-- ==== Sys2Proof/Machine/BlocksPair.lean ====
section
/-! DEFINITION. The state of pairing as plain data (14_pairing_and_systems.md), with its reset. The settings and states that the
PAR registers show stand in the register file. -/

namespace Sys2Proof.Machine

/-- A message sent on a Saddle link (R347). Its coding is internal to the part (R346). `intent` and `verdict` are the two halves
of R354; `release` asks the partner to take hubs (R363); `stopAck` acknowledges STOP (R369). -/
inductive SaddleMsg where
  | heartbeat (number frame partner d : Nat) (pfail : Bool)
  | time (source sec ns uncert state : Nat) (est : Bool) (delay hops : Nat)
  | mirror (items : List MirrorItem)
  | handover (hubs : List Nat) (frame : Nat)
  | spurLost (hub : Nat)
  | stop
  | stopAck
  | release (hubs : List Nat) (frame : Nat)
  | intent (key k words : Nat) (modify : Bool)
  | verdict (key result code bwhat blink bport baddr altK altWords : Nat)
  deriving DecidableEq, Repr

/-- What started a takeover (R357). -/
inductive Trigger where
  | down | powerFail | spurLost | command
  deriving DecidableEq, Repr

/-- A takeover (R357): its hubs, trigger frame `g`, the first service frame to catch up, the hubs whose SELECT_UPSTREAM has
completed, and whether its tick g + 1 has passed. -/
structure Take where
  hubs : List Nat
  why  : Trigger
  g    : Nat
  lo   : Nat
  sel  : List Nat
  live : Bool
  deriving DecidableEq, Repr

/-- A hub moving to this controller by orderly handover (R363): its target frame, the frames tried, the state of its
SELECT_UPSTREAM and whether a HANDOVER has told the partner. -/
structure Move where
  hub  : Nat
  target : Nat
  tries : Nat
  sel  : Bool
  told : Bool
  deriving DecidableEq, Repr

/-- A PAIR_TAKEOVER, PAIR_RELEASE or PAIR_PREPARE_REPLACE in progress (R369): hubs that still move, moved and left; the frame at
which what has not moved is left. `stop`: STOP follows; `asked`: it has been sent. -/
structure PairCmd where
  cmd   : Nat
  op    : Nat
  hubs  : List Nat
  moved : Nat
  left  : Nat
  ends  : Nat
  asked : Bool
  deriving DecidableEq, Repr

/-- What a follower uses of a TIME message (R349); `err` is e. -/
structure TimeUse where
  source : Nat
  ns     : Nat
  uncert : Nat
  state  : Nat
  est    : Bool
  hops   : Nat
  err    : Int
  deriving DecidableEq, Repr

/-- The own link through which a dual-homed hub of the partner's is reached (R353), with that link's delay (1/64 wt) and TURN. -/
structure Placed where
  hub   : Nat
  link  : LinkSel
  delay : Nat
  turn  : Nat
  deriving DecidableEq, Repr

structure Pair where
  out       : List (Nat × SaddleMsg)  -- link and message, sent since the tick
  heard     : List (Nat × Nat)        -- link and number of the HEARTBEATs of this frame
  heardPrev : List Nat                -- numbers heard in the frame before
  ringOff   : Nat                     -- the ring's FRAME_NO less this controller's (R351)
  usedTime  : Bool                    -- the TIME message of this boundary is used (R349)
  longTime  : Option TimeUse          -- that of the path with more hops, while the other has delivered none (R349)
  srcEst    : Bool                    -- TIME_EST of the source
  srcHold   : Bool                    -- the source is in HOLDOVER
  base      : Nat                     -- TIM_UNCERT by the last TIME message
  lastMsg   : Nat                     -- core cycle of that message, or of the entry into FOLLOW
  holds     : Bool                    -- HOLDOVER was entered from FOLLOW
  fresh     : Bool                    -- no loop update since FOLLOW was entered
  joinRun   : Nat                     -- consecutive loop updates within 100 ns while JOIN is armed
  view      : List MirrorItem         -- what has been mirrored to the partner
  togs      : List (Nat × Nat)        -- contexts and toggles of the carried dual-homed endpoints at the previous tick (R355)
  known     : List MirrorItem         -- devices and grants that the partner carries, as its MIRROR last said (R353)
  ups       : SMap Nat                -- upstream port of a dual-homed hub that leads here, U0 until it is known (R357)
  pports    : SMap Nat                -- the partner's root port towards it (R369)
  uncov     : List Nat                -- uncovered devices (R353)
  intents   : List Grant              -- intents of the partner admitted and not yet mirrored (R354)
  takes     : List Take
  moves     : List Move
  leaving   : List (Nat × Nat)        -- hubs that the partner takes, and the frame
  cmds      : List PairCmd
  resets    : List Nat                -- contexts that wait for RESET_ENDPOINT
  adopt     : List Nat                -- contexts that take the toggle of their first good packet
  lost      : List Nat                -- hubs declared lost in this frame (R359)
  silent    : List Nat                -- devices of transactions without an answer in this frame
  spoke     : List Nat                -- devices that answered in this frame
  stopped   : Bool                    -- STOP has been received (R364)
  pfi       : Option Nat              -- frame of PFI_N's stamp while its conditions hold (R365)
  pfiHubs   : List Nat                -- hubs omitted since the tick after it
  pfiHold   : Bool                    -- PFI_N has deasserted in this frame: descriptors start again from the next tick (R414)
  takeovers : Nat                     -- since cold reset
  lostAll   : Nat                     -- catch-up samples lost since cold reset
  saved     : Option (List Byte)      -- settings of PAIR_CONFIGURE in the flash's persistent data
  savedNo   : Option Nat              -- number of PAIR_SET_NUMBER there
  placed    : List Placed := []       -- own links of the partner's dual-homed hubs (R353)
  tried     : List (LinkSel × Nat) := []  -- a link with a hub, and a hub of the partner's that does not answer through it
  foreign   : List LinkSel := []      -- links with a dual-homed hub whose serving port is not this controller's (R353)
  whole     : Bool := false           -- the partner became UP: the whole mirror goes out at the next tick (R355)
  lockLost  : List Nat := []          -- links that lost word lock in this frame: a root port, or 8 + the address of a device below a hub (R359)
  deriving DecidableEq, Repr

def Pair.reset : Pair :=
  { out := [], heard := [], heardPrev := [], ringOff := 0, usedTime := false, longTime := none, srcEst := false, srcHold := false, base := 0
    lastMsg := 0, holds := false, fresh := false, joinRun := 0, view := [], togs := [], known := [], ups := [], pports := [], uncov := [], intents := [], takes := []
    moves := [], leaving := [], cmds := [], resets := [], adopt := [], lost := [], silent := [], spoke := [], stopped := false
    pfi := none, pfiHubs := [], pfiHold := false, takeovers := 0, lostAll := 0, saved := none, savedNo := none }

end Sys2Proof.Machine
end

## EXERCISE
If a line in the records above contains the string "leaving", copy that line out.

## RESULT OF THIS EXERCISE
  leaving   : List (Nat × Nat)        -- hubs that the partner takes, and the frame
    moves := [], leaving := [], cmds := [], resets := [], adopt := [], lost := [], silent := [], spoke := [], stopped := false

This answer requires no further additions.